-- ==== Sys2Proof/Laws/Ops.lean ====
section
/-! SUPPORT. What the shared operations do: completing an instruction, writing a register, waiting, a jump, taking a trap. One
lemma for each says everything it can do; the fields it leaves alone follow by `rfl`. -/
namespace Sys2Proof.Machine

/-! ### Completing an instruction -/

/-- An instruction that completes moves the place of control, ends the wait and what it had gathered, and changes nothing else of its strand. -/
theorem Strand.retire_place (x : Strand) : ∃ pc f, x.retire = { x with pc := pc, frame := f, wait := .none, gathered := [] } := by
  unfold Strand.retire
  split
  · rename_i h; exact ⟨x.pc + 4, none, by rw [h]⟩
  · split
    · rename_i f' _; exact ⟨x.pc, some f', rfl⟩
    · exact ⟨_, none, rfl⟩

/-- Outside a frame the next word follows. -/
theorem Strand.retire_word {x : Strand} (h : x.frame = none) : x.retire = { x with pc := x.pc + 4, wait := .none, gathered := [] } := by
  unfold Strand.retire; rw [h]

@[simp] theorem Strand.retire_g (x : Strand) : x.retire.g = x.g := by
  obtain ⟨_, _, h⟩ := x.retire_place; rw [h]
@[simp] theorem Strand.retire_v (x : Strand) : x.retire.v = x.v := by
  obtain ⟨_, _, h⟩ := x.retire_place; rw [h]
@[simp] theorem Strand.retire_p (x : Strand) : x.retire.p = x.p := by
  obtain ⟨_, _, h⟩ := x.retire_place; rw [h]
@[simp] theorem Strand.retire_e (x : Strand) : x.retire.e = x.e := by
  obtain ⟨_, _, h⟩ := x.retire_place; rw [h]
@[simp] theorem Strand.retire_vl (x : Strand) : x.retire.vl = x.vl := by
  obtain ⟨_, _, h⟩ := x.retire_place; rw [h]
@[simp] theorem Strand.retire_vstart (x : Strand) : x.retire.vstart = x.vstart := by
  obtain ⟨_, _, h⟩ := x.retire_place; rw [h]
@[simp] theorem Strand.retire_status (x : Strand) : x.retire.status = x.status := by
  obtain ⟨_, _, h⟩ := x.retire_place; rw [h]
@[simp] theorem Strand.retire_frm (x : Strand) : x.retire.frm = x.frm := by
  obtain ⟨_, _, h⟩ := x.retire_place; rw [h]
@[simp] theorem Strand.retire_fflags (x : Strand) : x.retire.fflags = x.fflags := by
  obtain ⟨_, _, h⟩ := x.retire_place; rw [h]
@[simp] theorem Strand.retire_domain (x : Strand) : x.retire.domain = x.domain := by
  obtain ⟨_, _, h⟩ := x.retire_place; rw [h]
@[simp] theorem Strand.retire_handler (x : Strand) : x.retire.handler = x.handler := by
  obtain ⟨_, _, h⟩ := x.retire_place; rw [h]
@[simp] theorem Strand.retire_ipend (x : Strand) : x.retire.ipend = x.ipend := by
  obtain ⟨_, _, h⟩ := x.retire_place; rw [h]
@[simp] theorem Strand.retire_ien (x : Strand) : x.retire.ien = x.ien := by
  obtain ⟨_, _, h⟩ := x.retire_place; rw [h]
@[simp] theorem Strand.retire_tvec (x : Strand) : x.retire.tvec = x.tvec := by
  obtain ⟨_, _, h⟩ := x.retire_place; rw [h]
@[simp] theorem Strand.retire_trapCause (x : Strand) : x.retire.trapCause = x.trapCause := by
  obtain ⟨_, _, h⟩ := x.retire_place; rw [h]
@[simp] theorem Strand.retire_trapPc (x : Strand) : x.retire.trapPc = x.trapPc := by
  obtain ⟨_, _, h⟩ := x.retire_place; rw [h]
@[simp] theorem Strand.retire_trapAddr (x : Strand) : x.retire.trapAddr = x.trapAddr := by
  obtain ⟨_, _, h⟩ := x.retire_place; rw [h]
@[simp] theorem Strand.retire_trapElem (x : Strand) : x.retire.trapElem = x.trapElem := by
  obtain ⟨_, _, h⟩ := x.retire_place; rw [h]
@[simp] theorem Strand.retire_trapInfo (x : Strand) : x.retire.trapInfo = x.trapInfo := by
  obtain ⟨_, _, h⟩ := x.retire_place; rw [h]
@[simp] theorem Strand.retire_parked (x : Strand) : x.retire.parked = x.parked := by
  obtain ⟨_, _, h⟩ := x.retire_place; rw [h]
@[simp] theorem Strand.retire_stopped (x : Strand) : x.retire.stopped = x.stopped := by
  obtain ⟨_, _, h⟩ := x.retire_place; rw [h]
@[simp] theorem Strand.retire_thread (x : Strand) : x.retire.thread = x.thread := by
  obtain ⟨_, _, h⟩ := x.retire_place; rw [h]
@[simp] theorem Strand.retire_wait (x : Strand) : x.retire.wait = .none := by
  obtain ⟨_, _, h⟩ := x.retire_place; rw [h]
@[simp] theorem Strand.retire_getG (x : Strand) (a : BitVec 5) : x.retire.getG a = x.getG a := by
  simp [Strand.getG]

++++++++

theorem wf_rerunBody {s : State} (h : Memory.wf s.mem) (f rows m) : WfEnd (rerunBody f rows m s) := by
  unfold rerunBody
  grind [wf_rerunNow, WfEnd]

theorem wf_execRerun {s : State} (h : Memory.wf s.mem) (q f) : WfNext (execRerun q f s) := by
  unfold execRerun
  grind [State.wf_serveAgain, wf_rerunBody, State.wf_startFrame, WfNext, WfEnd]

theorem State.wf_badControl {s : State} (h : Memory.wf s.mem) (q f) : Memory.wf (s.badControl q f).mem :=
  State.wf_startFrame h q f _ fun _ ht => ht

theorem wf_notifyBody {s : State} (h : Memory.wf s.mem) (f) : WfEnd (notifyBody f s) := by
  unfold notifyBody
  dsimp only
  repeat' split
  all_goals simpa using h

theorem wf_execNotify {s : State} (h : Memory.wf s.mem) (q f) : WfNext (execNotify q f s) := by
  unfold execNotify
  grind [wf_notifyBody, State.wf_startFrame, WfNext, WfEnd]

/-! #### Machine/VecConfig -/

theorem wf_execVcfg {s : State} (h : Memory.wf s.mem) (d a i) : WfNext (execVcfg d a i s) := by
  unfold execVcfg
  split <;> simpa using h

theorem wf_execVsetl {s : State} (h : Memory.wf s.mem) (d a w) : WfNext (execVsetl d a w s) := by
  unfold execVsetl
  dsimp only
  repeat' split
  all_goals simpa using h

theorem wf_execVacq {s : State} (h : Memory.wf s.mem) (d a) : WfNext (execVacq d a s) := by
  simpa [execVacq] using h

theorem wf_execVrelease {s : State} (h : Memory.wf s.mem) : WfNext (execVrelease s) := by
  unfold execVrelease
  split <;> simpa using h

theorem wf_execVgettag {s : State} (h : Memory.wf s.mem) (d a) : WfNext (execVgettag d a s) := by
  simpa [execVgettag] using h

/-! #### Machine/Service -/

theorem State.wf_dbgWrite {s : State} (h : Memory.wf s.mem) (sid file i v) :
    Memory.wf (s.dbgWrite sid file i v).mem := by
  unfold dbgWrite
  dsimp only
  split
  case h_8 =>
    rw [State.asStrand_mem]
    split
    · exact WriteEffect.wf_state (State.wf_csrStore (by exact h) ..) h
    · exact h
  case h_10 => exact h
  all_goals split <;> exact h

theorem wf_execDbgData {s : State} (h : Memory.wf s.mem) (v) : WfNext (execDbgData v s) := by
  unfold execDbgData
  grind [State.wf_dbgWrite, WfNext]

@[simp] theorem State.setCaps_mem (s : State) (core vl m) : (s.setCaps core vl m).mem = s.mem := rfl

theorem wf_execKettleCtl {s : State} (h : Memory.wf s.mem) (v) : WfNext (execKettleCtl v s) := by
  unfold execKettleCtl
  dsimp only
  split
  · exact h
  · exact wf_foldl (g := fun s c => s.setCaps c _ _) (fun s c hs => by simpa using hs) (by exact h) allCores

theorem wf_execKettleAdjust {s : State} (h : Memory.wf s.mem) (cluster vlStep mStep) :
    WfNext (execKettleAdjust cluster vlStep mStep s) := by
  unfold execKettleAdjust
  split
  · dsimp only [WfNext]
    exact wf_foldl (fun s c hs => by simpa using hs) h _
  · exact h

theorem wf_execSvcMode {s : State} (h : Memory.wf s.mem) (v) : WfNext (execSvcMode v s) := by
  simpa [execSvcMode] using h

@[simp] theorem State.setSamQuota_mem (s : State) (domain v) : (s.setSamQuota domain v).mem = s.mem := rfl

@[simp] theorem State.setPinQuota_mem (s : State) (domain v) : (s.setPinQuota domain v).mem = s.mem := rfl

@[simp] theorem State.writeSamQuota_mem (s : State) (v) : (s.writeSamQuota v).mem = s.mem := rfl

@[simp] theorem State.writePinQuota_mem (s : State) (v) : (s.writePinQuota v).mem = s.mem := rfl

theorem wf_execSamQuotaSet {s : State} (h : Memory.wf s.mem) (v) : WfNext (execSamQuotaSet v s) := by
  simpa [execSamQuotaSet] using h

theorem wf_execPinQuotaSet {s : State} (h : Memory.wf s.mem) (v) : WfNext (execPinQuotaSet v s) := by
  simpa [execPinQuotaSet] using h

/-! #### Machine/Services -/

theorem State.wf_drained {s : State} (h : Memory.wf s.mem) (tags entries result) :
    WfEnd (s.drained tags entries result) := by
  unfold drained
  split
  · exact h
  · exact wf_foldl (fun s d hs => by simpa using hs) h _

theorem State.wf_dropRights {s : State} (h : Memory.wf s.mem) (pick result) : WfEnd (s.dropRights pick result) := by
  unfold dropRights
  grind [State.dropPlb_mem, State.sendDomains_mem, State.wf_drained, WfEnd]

++++++++

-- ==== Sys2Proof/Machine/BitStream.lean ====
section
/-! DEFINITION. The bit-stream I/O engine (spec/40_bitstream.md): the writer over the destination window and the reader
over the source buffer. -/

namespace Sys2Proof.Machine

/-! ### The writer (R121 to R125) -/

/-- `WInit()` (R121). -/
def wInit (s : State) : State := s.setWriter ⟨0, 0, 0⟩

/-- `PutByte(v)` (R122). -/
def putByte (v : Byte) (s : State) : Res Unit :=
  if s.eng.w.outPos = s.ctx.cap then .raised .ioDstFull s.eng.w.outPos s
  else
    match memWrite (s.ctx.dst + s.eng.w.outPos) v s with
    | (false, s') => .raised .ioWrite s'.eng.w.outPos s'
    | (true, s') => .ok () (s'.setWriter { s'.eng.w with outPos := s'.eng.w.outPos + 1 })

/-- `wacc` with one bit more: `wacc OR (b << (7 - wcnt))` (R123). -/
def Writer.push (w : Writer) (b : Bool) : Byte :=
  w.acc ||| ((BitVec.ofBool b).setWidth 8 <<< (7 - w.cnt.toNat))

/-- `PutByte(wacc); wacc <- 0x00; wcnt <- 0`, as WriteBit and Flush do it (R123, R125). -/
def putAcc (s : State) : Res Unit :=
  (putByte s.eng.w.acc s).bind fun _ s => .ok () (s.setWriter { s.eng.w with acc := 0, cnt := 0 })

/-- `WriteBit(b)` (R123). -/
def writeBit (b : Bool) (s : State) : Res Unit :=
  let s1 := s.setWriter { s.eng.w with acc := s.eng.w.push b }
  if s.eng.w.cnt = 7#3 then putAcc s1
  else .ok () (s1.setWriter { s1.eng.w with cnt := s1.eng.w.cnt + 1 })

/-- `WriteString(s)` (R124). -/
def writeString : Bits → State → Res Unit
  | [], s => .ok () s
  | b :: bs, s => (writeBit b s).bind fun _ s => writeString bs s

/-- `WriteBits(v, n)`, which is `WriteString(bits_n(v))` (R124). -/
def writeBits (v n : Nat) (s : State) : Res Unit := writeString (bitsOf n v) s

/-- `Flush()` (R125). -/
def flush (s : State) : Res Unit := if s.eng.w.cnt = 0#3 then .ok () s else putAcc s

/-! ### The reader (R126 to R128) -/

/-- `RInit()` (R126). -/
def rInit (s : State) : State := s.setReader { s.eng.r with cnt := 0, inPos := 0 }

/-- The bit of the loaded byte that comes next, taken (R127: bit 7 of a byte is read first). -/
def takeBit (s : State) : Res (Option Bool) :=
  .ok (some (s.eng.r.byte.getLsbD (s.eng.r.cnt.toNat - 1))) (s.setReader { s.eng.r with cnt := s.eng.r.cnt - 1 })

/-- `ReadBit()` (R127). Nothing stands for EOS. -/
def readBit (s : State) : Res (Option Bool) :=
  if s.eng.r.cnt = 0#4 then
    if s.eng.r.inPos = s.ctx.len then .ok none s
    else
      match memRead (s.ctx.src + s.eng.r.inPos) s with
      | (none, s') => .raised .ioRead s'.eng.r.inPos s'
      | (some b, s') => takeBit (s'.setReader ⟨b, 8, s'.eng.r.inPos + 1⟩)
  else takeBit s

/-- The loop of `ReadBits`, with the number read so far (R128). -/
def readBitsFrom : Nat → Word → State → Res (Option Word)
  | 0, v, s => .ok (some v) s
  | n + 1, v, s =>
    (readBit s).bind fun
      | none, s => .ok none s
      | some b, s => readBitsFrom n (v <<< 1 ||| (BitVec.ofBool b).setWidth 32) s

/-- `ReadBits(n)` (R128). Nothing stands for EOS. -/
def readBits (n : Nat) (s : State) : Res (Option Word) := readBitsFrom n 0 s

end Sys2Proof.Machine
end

++++++++

Exercise objective
In the records above, the lines containing the string "simpa" should be counted; give only the total.

Result below
12